Jumping rope is an example of melodic learning. Tonal, rhythmic, aural and visual elements interplay as children sing and rhyme. The rope's motion supplies the kinesthetic element to enhance the process.[5] This may explain why many children learn jump rope rhymes faster and retain them longer than they do for many of their classroom lessons.

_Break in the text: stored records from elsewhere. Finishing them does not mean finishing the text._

/-- MemoryFailuresAreExactlyTheOutOfRangeRequests: at the last address and just above it, for each request. -/
theorem test_witness_MemoryFailures :
    nextWith (step (at0 0x000000020 { zeros with mar := 63 })) (fun t => t.status == .running) ∧
    nextWith (step (at0 0x000000020 { zeros with mar := 64 }))
      (fun t => t.status == .failed (.outOfRangeMem .memWordRead 64)) ∧
    nextWith (step (at0 0x000000040 { zeros with mar := 63 })) (fun t => t.status == .running) ∧
    nextWith (step (at0 0x000000010 { zeros with mar := 255 })) (fun t => t.status == .running) ∧
    nextWith (step (at0 0x000000010 { zeros with mar := 256 }))
      (fun t => t.status == .failed (.outOfRangeMem .memByteRead 256)) := by decide

theorem test_witness_FullControlStore :
    (at0 0x000130000 { zeros with h := 1 }).Inv ∧
    (at0 0x000130000 zeros).par.csCapacity = 2 ^ (at0 0x000130000 zeros).par.nextAddrWidth ∧
    ∃ t, step (at0 0x000130000 { zeros with h := 1 }) = .next t := by
  exact ⟨⟨by decide, by decide, by decide, by decide⟩, by decide, _, rfl⟩

/-- HookIsOfferedTheCurrentInstruction: a cycle that offers, and one that fails before. -/
theorem test_witness_HookIsOffered :
    hookOffer (at0 0x00419012a zeros) ≠ none ∧ hookOffer (at0 0x000600000 zeros) = none := by decide

theorem test_witness_LoadedWord :
    1 ≤ State.reset.par.csCapacity ∧ decode 9 (0x000130000 % 2 ^ 34) = decode 9 0x000130000 ∧
    (∃ i, decode 9 (0x000130000 % 2 ^ 34) = .ok i ∧ i.isIllegal = false) ∧
    State.reset.upc < State.reset.par.csCapacity := by
  exact ⟨by decide, by decide, ⟨_, rfl, by decide⟩, by decide⟩

/-- FlagsComeFromTheAluResult, second clause: a RUNNING state whose word completes. -/
theorem test_witness_Flags :
    (at0 0 zeros).status = .running ∧ ∃ t, exec (.mi blank) (at0 0 zeros) = .next t ∧ t.status = .running := by
  exact ⟨by decide, _, rfl, by decide⟩

/-- ReadRowLoadsAWordAndNoneChecksNothing and WriteRowStoresAndFetchRowLoadsAByte: out of range, by the new MAR. -/
theorem test_witness_outOfRangeRows :
    wordInRange Params.default (afterCBus { noMask with mar := true } 64 zeros .mar) = false ∧
    wordInRange Params.default (afterCBus { noMask with mar := true } 63 zeros .mar) = true ∧
    byteInRange Params.default (fetchAddressAfter Params.default { noMask with mar := true } 256 zeros) = false ∧
    byteInRange Params.default
      (fetchAddressAfter { Params.default with fetchAddrReg := .pc } { noMask with pc := true } 255 zeros) = true := by
  decide

theorem test_witness_fetchAccess :
    ∃ x2 m2, fetchAccess Params.default { zeros with mar := 255 } (at0 0 zeros).mem = .ok (x2, m2) ∧
      x2.read .mbru = 0xdd := by
  exact ⟨_, _, rfl, by decide⟩

theorem test_witness_WriteOfAnOrdinaryRegister : Dest.h ≠ .mbr ∧ Reg.sp ≠ regOf .h := by decide

theorem test_witness_UnusedBField :
    blank.alu.enb = false ∧ ∃ t, exec (.mi blank) (at0 0 { zeros with tos := 7 }) = .next t := by
  exact ⟨by decide, _, rfl⟩

theorem test_witness_FlagsAreOred :
    Nat.testBit 0x005 Params.default.jamnBit = true ∧ Nat.testBit 0x005 Params.default.jamzBit = true := by decide

/-- WordsReadBackAsStored, GetByteSelectsTheLane, SetByteReplacesOneLane: canonical memory, the last address in range and
the first out of it. -/
theorem test_witness_primitives :
    (at0 0 zeros).mem.wf = true ∧ wordInRange Params.default 63 = true ∧ wordInRange Params.default 64 = false ∧
    byteInRange Params.default 255 = true ∧ byteInRange Params.default 256 = false ∧
    byteInRange Params.default 0xffffffff = false := by decide

theorem test_witness_BytesOfAStoredWord :
    (at0 0 zeros).mem.wf = true ∧ 4 * 63 + 3 < 2 ^ 31 ∧
    ∃ m2, setWord Params.default (at0 0 zeros).mem (BitVec.ofNat 32 63) 0xdeadbeef = .ok m2 ∧
      getByte Params.default m2 (BitVec.ofNat 32 (4 * 63 + 3)) = .ok 0xef := by
  exact ⟨by decide, by decide, _, rfl, by decide⟩

theorem test_witness_NegativeAddresses : (0x80000000 : Word).getLsbD 31 = true := by decide

/-- MemoryChangesOnlyInTheWordWritten: a WRITE to the last word changes its last byte. -/
theorem test_witness_MemoryChanges :
    (at0 0x002000040 { zeros with mdr := 0xcafef00d, mar := 63 }).Inv ∧
    ∃ t, step (at0 0x002000040 { zeros with mdr := 0xcafef00d, mar := 63 }) = .next t ∧
      t.mem.read 255 ≠ (at0 0x002000040 { zeros with mdr := 0xcafef00d, mar := 63 }).mem.read 255 := by
  exact ⟨⟨by decide, by decide, by decide, by decide⟩, _, rfl, by decide⟩

/-- LoadingSetsOneWordAndOneEntry: the last word of the memory, the first word outside it, and a loaded entry. -/
theorem test_witness_Loading :
    State.reset.Inv ∧ 63 < State.reset.par.memWords ∧ State.reset.par.memWords ≤ 64 ∧
    (State.reset.loadWord 63 0xaabbccdd).mem.word .big 63 = 0xaabbccdd ∧
    (State.reset.loadEntry 7 0x2a).cs.entry Params.default 7 = 0x2a := by
  exact ⟨⟨by decide, by decide, by decide, by decide⟩, by decide, by decide, by decide, by decide⟩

A combination of five specific modalities or Learning styles affect how a child learns while playing or while watching Sesame Street or jumping rope:

  • Aural - The child says, hears and processes audio content as he listens to Grover singing a song on Sesame Street.
  • Visual – The child sees and processes the images of Grover and what he is singing about.
  • Kinesthetic learning– The child is animated, possibly singing, while processing the audio and visual content from Grover's song.
  • Rhythmic – As the melody and accompaniment to the song are played, the child feels both the rhythm of the song and the rhythm of the language. This feeling of the rhythm can lead to kinesthetic involvement.
  • Tonal – The child feels the beat of the music (rhythm) and is often moved to sing along. Singing encourages the child to modulate her tone as she tries to follow the tune of the melody. Tone or pitch helps transmit the meaning.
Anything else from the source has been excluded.